» MATERIAL FOR THE TASK:
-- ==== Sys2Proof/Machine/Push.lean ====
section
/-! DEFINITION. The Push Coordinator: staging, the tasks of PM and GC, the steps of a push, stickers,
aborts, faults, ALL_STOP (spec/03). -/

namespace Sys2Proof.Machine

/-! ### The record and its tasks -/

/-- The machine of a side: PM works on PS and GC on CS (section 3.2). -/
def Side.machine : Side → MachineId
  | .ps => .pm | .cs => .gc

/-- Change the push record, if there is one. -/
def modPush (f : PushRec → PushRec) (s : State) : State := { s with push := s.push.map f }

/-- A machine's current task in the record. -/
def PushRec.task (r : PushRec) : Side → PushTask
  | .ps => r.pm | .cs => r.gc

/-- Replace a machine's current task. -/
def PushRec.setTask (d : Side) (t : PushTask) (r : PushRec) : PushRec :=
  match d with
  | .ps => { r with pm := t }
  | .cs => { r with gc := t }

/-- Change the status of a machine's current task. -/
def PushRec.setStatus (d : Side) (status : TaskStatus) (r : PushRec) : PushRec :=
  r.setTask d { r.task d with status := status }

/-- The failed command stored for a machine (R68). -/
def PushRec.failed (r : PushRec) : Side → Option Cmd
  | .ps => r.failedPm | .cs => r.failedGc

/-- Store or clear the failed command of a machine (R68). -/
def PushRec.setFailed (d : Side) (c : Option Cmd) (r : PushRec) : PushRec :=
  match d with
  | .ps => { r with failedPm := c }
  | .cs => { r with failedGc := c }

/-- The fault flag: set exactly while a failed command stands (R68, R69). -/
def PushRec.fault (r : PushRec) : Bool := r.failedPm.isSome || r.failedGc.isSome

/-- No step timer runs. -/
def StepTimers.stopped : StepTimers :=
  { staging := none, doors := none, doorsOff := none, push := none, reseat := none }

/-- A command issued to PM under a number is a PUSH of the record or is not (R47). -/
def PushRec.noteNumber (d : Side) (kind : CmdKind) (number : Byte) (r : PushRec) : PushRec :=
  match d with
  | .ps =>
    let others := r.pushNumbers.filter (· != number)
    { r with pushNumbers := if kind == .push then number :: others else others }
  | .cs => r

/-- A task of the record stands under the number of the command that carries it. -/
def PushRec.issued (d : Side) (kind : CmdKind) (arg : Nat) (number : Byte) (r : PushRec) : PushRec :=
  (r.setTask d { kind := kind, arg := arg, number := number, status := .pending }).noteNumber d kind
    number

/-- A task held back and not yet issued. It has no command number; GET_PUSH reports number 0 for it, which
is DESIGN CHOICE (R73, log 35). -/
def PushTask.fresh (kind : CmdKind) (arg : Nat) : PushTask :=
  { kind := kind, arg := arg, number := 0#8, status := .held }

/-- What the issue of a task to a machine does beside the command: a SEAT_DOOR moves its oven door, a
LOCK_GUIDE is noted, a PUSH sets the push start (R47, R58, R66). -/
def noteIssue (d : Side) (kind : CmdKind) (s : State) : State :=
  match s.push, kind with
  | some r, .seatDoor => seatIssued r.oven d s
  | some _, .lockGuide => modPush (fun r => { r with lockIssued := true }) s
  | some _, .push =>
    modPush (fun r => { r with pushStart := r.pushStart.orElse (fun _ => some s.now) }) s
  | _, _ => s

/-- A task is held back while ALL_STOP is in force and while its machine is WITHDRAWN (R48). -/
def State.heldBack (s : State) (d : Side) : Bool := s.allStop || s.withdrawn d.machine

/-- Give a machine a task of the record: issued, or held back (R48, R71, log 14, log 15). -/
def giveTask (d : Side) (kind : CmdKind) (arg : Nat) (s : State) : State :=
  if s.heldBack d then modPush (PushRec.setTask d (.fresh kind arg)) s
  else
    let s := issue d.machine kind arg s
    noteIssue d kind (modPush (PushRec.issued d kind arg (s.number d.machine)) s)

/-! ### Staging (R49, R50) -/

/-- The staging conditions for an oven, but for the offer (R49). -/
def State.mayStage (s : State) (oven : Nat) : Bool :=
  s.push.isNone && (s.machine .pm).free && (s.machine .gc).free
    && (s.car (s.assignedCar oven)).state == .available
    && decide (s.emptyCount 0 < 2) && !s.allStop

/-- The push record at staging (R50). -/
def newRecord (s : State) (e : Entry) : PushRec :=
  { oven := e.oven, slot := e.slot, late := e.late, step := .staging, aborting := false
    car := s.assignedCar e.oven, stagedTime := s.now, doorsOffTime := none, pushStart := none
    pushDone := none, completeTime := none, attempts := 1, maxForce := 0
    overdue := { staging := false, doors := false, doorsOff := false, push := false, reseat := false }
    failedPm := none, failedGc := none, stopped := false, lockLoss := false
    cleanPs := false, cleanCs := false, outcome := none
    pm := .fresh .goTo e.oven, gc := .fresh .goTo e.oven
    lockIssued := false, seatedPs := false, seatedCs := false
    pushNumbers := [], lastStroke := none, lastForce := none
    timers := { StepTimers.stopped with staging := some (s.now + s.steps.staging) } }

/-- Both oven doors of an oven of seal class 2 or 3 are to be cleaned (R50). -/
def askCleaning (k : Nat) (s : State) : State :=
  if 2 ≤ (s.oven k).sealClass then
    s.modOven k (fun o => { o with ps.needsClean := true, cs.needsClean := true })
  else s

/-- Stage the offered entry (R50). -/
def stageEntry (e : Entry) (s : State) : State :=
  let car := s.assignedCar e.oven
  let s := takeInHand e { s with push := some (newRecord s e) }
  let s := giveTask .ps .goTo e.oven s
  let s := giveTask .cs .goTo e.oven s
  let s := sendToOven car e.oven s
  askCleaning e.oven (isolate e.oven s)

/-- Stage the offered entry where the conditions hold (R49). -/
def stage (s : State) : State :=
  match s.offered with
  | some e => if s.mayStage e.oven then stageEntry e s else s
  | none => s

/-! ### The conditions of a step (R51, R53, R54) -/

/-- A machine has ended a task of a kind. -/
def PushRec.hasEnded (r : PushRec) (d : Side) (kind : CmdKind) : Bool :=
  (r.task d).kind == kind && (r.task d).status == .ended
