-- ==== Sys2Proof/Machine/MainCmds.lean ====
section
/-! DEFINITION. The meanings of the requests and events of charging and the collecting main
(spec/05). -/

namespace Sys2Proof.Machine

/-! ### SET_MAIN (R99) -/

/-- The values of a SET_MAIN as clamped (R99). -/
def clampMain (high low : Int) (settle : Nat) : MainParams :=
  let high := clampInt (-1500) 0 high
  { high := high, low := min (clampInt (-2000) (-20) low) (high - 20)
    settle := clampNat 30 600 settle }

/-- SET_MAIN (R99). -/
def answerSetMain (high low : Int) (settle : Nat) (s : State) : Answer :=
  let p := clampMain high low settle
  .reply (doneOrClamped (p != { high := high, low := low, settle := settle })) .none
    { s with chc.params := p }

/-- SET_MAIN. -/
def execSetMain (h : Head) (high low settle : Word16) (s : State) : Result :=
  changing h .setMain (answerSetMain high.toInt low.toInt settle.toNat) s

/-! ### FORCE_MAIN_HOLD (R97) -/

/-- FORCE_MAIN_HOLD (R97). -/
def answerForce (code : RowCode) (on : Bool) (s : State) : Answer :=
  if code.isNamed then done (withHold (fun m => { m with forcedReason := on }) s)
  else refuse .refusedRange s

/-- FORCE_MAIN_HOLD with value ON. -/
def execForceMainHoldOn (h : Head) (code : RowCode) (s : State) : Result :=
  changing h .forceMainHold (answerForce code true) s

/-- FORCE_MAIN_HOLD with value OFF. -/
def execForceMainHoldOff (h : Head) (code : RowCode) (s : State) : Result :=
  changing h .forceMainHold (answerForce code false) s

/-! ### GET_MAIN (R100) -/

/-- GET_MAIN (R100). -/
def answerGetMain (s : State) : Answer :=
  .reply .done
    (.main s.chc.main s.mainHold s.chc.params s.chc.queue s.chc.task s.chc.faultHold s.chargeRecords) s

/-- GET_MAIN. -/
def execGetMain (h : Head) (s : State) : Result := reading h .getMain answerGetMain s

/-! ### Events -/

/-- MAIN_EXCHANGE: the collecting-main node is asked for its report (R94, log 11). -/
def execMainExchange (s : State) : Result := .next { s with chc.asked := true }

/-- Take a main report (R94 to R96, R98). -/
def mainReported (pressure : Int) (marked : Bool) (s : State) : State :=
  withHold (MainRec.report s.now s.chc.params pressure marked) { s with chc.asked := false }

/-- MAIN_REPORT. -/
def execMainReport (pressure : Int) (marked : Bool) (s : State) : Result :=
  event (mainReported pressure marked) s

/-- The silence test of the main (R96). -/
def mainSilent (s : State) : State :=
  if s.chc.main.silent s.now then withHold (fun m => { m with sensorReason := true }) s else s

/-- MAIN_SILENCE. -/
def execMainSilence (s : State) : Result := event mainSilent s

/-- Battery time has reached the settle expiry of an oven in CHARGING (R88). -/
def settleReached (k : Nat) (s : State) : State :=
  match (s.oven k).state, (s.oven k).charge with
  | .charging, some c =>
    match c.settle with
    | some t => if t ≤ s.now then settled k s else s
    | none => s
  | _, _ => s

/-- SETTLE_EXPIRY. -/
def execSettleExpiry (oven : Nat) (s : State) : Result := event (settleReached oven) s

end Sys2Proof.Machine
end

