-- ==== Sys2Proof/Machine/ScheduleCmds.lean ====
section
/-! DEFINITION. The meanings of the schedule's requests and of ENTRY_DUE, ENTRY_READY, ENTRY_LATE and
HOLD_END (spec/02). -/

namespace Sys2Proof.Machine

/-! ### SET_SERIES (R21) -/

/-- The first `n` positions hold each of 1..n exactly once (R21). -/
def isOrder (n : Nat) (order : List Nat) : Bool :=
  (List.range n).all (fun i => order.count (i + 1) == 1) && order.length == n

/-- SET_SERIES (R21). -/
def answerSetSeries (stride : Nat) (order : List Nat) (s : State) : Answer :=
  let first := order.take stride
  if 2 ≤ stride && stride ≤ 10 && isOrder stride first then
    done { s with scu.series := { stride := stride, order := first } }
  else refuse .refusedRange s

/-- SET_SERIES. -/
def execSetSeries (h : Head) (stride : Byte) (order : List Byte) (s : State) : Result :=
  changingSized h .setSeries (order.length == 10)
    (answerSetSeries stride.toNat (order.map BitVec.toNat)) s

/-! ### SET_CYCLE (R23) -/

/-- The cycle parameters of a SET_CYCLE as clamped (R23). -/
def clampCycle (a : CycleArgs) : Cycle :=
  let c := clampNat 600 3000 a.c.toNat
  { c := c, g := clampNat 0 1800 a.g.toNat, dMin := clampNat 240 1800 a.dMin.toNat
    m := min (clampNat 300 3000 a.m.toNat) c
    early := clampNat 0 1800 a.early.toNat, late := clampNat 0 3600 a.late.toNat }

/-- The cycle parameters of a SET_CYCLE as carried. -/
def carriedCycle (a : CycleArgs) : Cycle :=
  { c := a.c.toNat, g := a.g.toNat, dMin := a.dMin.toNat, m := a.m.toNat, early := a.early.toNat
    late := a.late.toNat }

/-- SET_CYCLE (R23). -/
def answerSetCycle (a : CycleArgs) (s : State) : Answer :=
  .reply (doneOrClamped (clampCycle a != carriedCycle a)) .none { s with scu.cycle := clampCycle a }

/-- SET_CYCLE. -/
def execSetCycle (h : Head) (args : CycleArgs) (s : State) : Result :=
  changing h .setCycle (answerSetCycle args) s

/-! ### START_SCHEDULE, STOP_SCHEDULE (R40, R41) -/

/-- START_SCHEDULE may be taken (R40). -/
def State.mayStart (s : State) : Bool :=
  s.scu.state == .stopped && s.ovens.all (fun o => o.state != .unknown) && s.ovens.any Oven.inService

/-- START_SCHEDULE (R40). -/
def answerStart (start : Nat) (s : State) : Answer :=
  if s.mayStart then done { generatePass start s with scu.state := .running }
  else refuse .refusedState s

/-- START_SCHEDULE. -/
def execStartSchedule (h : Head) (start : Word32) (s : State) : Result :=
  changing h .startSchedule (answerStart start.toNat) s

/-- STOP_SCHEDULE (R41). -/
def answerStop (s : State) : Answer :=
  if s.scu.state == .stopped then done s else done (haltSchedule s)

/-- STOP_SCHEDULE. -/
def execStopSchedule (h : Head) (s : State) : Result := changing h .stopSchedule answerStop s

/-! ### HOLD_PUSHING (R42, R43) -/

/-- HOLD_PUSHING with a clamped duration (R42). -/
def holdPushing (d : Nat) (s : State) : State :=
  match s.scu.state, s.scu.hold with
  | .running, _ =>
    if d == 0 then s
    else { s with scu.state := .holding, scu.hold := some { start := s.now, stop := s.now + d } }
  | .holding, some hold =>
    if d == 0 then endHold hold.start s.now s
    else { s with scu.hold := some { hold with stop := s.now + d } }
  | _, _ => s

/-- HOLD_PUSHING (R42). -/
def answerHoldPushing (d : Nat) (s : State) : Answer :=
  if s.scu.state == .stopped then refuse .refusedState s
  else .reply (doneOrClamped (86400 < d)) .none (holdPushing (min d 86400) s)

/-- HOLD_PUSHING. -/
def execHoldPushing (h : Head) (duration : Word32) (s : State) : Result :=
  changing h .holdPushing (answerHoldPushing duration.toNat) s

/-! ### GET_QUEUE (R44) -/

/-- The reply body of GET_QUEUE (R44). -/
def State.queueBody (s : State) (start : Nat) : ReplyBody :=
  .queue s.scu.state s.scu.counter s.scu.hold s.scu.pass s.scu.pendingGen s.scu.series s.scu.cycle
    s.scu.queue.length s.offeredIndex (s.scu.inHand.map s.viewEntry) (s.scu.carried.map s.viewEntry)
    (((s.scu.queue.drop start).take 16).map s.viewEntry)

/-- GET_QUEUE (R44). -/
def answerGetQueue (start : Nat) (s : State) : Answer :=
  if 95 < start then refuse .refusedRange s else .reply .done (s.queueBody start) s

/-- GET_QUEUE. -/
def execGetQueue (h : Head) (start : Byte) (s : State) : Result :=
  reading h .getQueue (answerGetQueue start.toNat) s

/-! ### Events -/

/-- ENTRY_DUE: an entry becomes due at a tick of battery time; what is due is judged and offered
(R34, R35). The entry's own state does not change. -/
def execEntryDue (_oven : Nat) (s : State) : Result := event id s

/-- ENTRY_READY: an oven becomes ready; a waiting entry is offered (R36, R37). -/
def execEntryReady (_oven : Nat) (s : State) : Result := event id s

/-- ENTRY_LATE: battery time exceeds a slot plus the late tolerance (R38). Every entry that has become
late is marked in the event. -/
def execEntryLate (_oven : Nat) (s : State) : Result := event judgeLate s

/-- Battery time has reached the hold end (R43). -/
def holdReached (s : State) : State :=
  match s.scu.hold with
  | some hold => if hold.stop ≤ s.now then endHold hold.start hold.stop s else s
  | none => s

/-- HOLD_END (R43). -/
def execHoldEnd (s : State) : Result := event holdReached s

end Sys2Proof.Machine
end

» TASK OBJECTIVE:
In the listing above, find the line with "s with scu.hold" and the line with "def execEntryReady (_oven", then print exactly those two lines and every line between them, and nothing more.

» RESPONSE:
    else { s with scu.hold := some { hold with stop := s.now + d } }
  | _, _ => s

/-- HOLD_PUSHING (R42). -/
def answerHoldPushing (d : Nat) (s : State) : Answer :=
  if s.scu.state == .stopped then refuse .refusedState s
  else .reply (doneOrClamped (86400 < d)) .none (holdPushing (min d 86400) s)

/-- HOLD_PUSHING. -/
def execHoldPushing (h : Head) (duration : Word32) (s : State) : Result :=
  changing h .holdPushing (answerHoldPushing duration.toNat) s

/-! ### GET_QUEUE (R44) -/

/-- The reply body of GET_QUEUE (R44). -/
def State.queueBody (s : State) (start : Nat) : ReplyBody :=
  .queue s.scu.state s.scu.counter s.scu.hold s.scu.pass s.scu.pendingGen s.scu.series s.scu.cycle
    s.scu.queue.length s.offeredIndex (s.scu.inHand.map s.viewEntry) (s.scu.carried.map s.viewEntry)
    (((s.scu.queue.drop start).take 16).map s.viewEntry)

/-- GET_QUEUE (R44). -/
def answerGetQueue (start : Nat) (s : State) : Answer :=
  if 95 < start then refuse .refusedRange s else .reply .done (s.queueBody start) s

/-- GET_QUEUE. -/
def execGetQueue (h : Head) (start : Byte) (s : State) : Result :=
  reading h .getQueue (answerGetQueue start.toNat) s

/-! ### Events -/

/-- ENTRY_DUE: an entry becomes due at a tick of battery time; what is due is judged and offered
(R34, R35). The entry's own state does not change. -/
def execEntryDue (_oven : Nat) (s : State) : Result := event id s

/-- ENTRY_READY: an oven becomes ready; a waiting entry is offered (R36, R37). -/
def execEntryReady (_oven : Nat) (s : State) : Result := event id s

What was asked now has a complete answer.